Build & Learn
December 2, 2025

How to remove or reduce background noise from audio for (stt) transcription

Remove background noise from audio with simple online tools or software for clear recordings, podcasts, and videos. Improve sound quality in minutes.

Kelsey Foster
Growth
Kelsey Foster
Growth
Reviewed by
No items found.
No items found.
No items found.
No items found.
Table of contents

How to remove or reduce background noise from audio for (stt) transcription

This tutorial shows you how to build a complete noise reduction and transcription pipeline using Python libraries, desktop software, and online tools. You'll learn when preprocessing helps versus when it hurts your results.

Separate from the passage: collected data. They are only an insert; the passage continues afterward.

-- ==== Sys2Proof/Laws/Stem.lean ====
section
/-! SUPPORT. What no operation of a block touches: TICK_NUM, whether a reset is held, and the queue of waiting commands. One lemma per operation; only the count
of a tick and the resets change these. -/

set_option linter.unusedTactic false
set_option linter.unreachableTactic false

namespace Sys2Proof.Machine

/-- TICK_NUM, whether a reset is held, and the commands that wait. -/
structure Stem where
  num : Nat
  held : Bool
  pending : List Instr

/-- The stem of a state. -/
def stem (s : State) : Stem := ⟨s.tick.num, s.boot.held, s.pending⟩

@[simp ↓] theorem stem_mk {x0} {x1} {x2} {x3} {x4} {x5} {x6} {x7} {x8} {x9} {x10} {x11} {x12} {x13} {x14} {x15} {x16} {x17} {x18} {x19} {x20} {x21} {x22} {x23} {x24} {x25} {x26} {x27} {x28} {x29} {x30} {x31} {x32} {x33} {x34} {x35} :
    stem (State.mk x0 x1 x2 x3 x4 x5 x6 x7 x8 x9 x10 x11 x12 x13 x14 x15 x16 x17 x18 x19 x20 x21 x22 x23 x24 x25 x26 x27 x28 x29 x30 x31 x32 x33 x34 x35) = ⟨x16.num, x8.held, x0⟩ := id rfl
@[simp] theorem stem_eta (s : State) : Stem.mk s.tick.num s.boot.held s.pending = stem s := id rfl
@[simp ↓] theorem stem_ite (c : Prop) [Decidable c] (a b : State) : stem (if c then a else b) = if c then stem a else stem b := by split <;> rfl
@[simp ↓] theorem stem_foldl {α : Type} (f : State → α → State) (l : List α) (s : State) (h : ∀ s x, stem (f s x) = stem s) :
    stem (l.foldl f s) = stem s := by
  induction l generalizing s with
  | nil => rfl
  | cons x t ih => rw [List.foldl_cons, ih, h]
theorem stem_foldl_pair {α β : Type} (f : State × β → α → State × β) (l : List α) (x : State × β) (h : ∀ x a, stem (f x a).1 = stem x.1) :
    stem (l.foldl f x).1 = stem x.1 := by
  induction l generalizing x with
  | nil => rfl
  | cons a t ih => rw [List.foldl_cons, ih, h]
theorem stem_fst {α : Type} {f : State × α} {s t : State} {x : α} (h : f = (t, x)) (hf : stem f.1 = stem s) : stem t = stem s := by
  rw [h] at hf; exact hf
theorem stem_flt (t : State) (v : Flt) : stem { t with flt := v } = stem t := rfl
theorem stem_nvm (t : State) (v : Nvm) : stem { t with nvm := v } = stem t := rfl
theorem stem_bist (t : State) (v : Bist) : stem { t with bist := v } = stem t := rfl
theorem stem_link (t : State) (v : Link) : stem { t with link := v } = stem t := rfl
theorem stem_learn (t : State) (v : Learn) : stem { t with learn := v } = stem t := rfl
theorem stem_arr (t : State) (v : Arr) : stem { t with arr := v } = stem t := rfl
theorem stem_ana (t : State) (v : Ana) : stem { t with ana := v } = stem t := rfl
theorem stem_alm (t : State) (v : Alm) : stem { t with alm := v } = stem t := rfl
theorem stem_fsk (t : State) (v : Fsk) : stem { t with fsk := v } = stem t := rfl
theorem stem_pub (t : State) (v : Pub) : stem { t with pub := v } = stem t := rfl
theorem stem_ldac (t : State) (v : Ldac) : stem { t with ldac := v } = stem t := rfl
theorem stem_stor (t : State) (v : Rec) : stem { t with stor := v } = stem t := rfl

We'll build an automated system that combines the noisereduce Python library with AssemblyAI's speech-to-text API to clean audio files and transcribe them in batch. The tutorial covers three approaches: AI-powered online tools for quick fixes, professional audio editing software for precise control, and Python scripts for processing hundreds of files automatically. You'll also learn to identify when noise removal improves transcription accuracy and when clean audio performs better without preprocessing.

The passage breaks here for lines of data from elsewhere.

-- ==== Sys2Proof/Laws/Rows.lean ====
section
/-! SUPPORT. Every command but the tick boundary, the release of a reset and the causes of resets is the effect of an operation that leaves TICK_NUM, the held reset
and the queue alone. -/

set_option linter.unusedTactic false
set_option linter.unreachableTactic false

namespace Sys2Proof.Machine

/-- A meaning that runs an operation that keeps the stem, and under a held reset one that keeps it too. -/
def Framed (o : State → Host.Outcome State Fault Refusal) : Prop :=
  ∃ f g : State → State, (∀ u, stem (f u) = stem u) ∧ (∀ u, stem (g u) = stem u) ∧ ∀ s, o s = .next (if s.boot.held then g s else settle s (f s))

Methods to remove background noise from audio

You can remove background noise from audio using three main approaches: online AI-powered tools, desktop audio editing software, or Python scripts. Each method works differently and serves different needs depending on how much audio you process and your technical comfort level.

AI-powered online tools for quick noise removal

Online noise removal tools are web-based services that automatically clean your audio files. This means you upload a noisy recording, the AI analyzes it, and you download a cleaner version—all without installing anything on your computer.

Popular tools like Kapwing, Media.io, and VEED.IO use AI models trained to recognize common background sounds. You simply drag your audio file into the browser, wait 30 seconds to 2 minutes for processing, then download the result.

Here's what makes online tools appealing:

  • Zero setup required: Just open your browser and start uploading
  • Automatic processing: The AI handles everything without manual adjustments
  • Multiple formats supported: Works with MP3, WAV, M4A, and video files
  • Free tiers available: Most services let you process small files for free

The downside? You can't process hundreds of files at once, and free versions limit you to short recordings under 5-10 minutes.

Professional audio editing software

Desktop software like Audacity and Adobe Audition gives you precise control over noise removal. These programs use a technique called spectral editing—you select a sample of pure background noise, then the software removes those exact frequencies from your entire recording.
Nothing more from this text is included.